Yes this is a homework problem but I have attempted to solve it and my work is below, also this is my first question here so I'm sorry for any mistakes:
Question:
Context:
Let $A$ and $B$ be subsets of $\Bbb{Z}$, and let $F = \{f : A\to B\}$. Define a relation $R$ on $F$ by: for any $f,g\in F$, $fRg$ if and only if $f - g$ is a
constant function; that is, there is a constant $c$ so that $f(x) - g(x) = c$ for all $x\in A$.
Assume that $A=\{1,2,3\}$ and $B=\{1,2,\ldots,n\}$ where $n \geq 2$ is a fixed integer
Actual question:
Prove that for all $g,h \in F$ so that $gRh$, if there exists $a,b \in A$ so that $g(a) = 1$ and $h(b) = 1$ then $g = h$.
Attempted solution:
By definition $g(x) - h(x) = c$, from which we can write that $g(a) - h(a) = c$ and $g(b) - h(b) = c$. Now if we plug in the initial values: $1 - h(a) = c$ and $g(b) - 1 = c$. Next I equated them: $1 - h(a) = g(b) - 1$. And this is where I'm stuck, I know that in order for that to be true: $c = 0$, but I know that starting a proof with what I want to prove is incorrect so I can't use that in my reasoning.

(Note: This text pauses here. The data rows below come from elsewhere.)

-- ==== Sys2Proof/Laws/KeptSends.lean ====
section
/-! SUPPORT. The Notice Dispatcher and the school day keep what `Kept` says. -/

namespace Sys2Proof.Machine

/-! ### The Notice Dispatcher -/

theorem exhaust_kept {a s : State} (n : Notice) (k : Slot) (hn : RollOk a → NoticesOk a → Named n s)
    (hk : ∃ i, n.addressee = .pupil k i) (hu : RollOk a → NoticesOk a → Unsent n.number s) (h : Kept a s) :
    Kept a (exhaust n k s) := by
  unfold exhaust
  dsimp only
  split
  · refine (makeUnreached_kept _ k (removeOwing_kept n.number hu h)).mono fun r x j _ y => ?_
    obtain ⟨y, hj⟩ := y
    obtain ⟨m, hm, e1, e2⟩ := y.resolve_left id
    have e3 := ((hn r x) m hm e2).2.1 j
    rw [(isAbsentOf_iff.1 e1).2.1] at e3
    obtain ⟨i, hi⟩ := isTo_iff.1 e3.symm
    obtain ⟨l, hl⟩ := hk
    rw [hi] at hl; cases hl
    exact hj rfl
  · rename_i hkind
    exact raise_kept _ _ (removeNotice_kept _ hu (fun r x m hm e => .inl (((hn r x) m hm e).1 ▸ hkind)) h)

theorem sendPupilNotice_kept {a s : State} (n : Notice) (k : Slot) (i : Nat)
    (hn : RollOk a → NoticesOk a → n ∈ s.notices.queue ∧ s.notices.window.length < 4) (hk : n.addressee = .pupil k i)
    (hw : n.inWindow = false) (h : Kept a s) : Kept a (sendPupilNotice n k i s) := by
  have hx : RollOk a → NoticesOk a → Named n s := fun r x => (h.notices r x).named (hn r x).1
  have hu : RollOk a → NoticesOk a → Unsent n.number s := fun r x => (h.notices r x).unsent (hx r x) (isPupil_iff.2 ⟨k, i, hk⟩) hw
  unfold sendPupilNotice
  split
  · exact exhaust_kept _ _ hx ⟨i, hk⟩ hu h
  · split
    · exact exhaust_kept _ _ hx ⟨i, hk⟩ hu h
    · refine issueSend_kept _ _ _ _ _ (fun r x => ⟨⟨(hn r x).2, fun m hm e b hb => ?_⟩, { n with inWindow := true },
          List.mem_map.2 ⟨n, (hn r x).1, if_pos rfl⟩, rfl, fun j l hj => ?_⟩)
        (updateNotice_kept _ _ (fun _ _ m _ _ =>
          ⟨⟨rfl, rfl, fun _ => rfl, id, fun _ _ _ _ _ => rfl⟩, fun _ => rfl, .of_eq rfl,
            fun _ _ e => e.congr rfl fun _ _ hj => ⟨hj, fun _ => rfl⟩⟩) h)
      · obtain ⟨y, hy, ey⟩ := List.mem_map.1 hm
        split at ey
        · rename_i hyn
          rw [(h.notices r x).unique (hn r x).1 hy hyn] at ey
          subst ey; rw [hk] at hb; cases hb
        · rename_i hyn
          subst ey; exact absurd e hyn
      · rw [hk] at hj; cases hj
        exact ⟨rfl, rfl, rfl, hu r x⟩

/-- A broadcast of the number stands in the queue. -/
def Broadcasts (number : Nat) (s : State) : Prop := ∃ m ∈ s.notices.queue, m.number = number ∧ ∃ b, m.addressee = .broadcast b

theorem Broadcasts.updateBroadcast {number n : Nat} {f : BroadcastState → BroadcastState} {s : State} (h : Broadcasts number s) :
    Broadcasts number (updateBroadcast n f s) := by
  obtain ⟨m, hm, e, b, hb⟩ := h
  refine ⟨_, List.mem_map.2 ⟨m, hm, rfl⟩, ?_⟩
  split
  · dsimp only; rw [hb]; exact ⟨e, f b, rfl⟩
  · exact ⟨e, b, hb⟩

theorem Broadcasts.issues {number : Nat} {k : Slot} {i : Nat} {s : State} (h : Broadcasts number s) : Issues number k i s := by
  obtain ⟨m, hm, e, b, hb⟩ := h
  exact ⟨m, hm, e, fun j l hj => by rw [hb] at hj; cases hj⟩

theorem sendStep_kept {a s : State} (n : Notice) (k : Slot) (i : Nat)
    (hp : RollOk a → NoticesOk a → HasPlace n.number s ∧ Broadcasts n.number s) (h : Kept a s) : Kept a (sendStep n k i s) := by
  unfold sendStep
  split
  · exact h
  · split
    · exact h
    · exact issueSend_kept _ _ _ _ _ (fun r x =>
        ⟨(hp r x).1.updateBroadcast fun _ => Nat.le_refl _, (hp r x).2.updateBroadcast.issues⟩)
        (updateBroadcast_kept _ _ (fun _ _ _ _ _ _ _ => Nat.le_refl _) h)

theorem sendBroadcast_kept {a s : State} (n : Notice) (b : BroadcastState)
    (hn : RollOk a → NoticesOk a → n ∈ s.notices.queue ∧ s.notices.window.length < 4) (hb : n.addressee = .broadcast b) (h : Kept a s) :
    Kept a (sendBroadcast n b s) := by
  have one (r : RollOk a) (x : NoticesOk a) {m : Notice} (hm : m ∈ s.notices.queue) (e : m.number = n.number) {c : BroadcastState}
      (hc : m.addressee = .broadcast c) : c = b := by
    rw [(h.notices r x).unique (hn r x).1 hm e, hb] at hc
    cases hc; rfl
  unfold sendBroadcast
  split
  · rename_i k i rest hr
    refine sendStep_kept _ _ _
      (fun r x => ⟨⟨(hn r x).2, fun m hm e c hc => ?_⟩, Broadcasts.updateBroadcast ⟨n, (hn r x).1, rfl, b, hb⟩⟩)
      (updateBroadcast_kept _ _ (fun r x m hm e c hc => by rw [one r x hm e hc, hr]; simp) h)
    have hs := (h.notices r x).steps n (hn r x).1 b hb
    obtain ⟨y, hy, ey⟩ := List.mem_map.1 hm
    split at ey
    · rename_i hyn
      have := (h.notices r x).unique (hn r x).1 hy hyn
      subst this
      dsimp only at ey
      rw [hb] at ey; subst ey; cases hc
      rw [hr] at hs
      simp only [List.length_cons] at hs
      show rest.length + s.notices.window.countP _ < 4
      omega
    · rename_i hyn
      subst ey; exact absurd e hyn
  · rename_i hr
    split
    · exact h
    · rename_i k i _
      refine sendStep_kept _ _ _ (fun r x => ⟨HasPlace.updateBroadcast ⟨(hn r x).2, fun m hm e c hc => ?_⟩ fun c => ?_,
          Broadcasts.updateBroadcast ⟨n, (hn r x).1, rfl, b, hb⟩⟩)
        (updateBroadcast_kept _ _ (fun _ _ _ _ _ c _ => ?_) h)
      · rw [one r x hm e hc, hr]
        exact Nat.lt_of_le_of_lt (by simpa using List.countP_le_length) (hn r x).2
      all_goals unfold pastStep; split <;> exact Nat.le_refl _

And where I am right now seems a bit useless for me...
I'm not asking for answers, any insight will be helpful, thank you!
Thanks! (And sorry if I made it complicated :-/
You just need to employ the properties of your range $B$. From your arguments, we have $1-h(a) = c$ and $g(b) -1 = c$. Additionally, we know that $h(a) \geq 1$, and $g(b) \geq 1$. Use these facts to conclude that $c=0$ indeed.
In more detail, since $h(a) \geq 1$, we have $c = 1-h(a) \leq 0$, and ...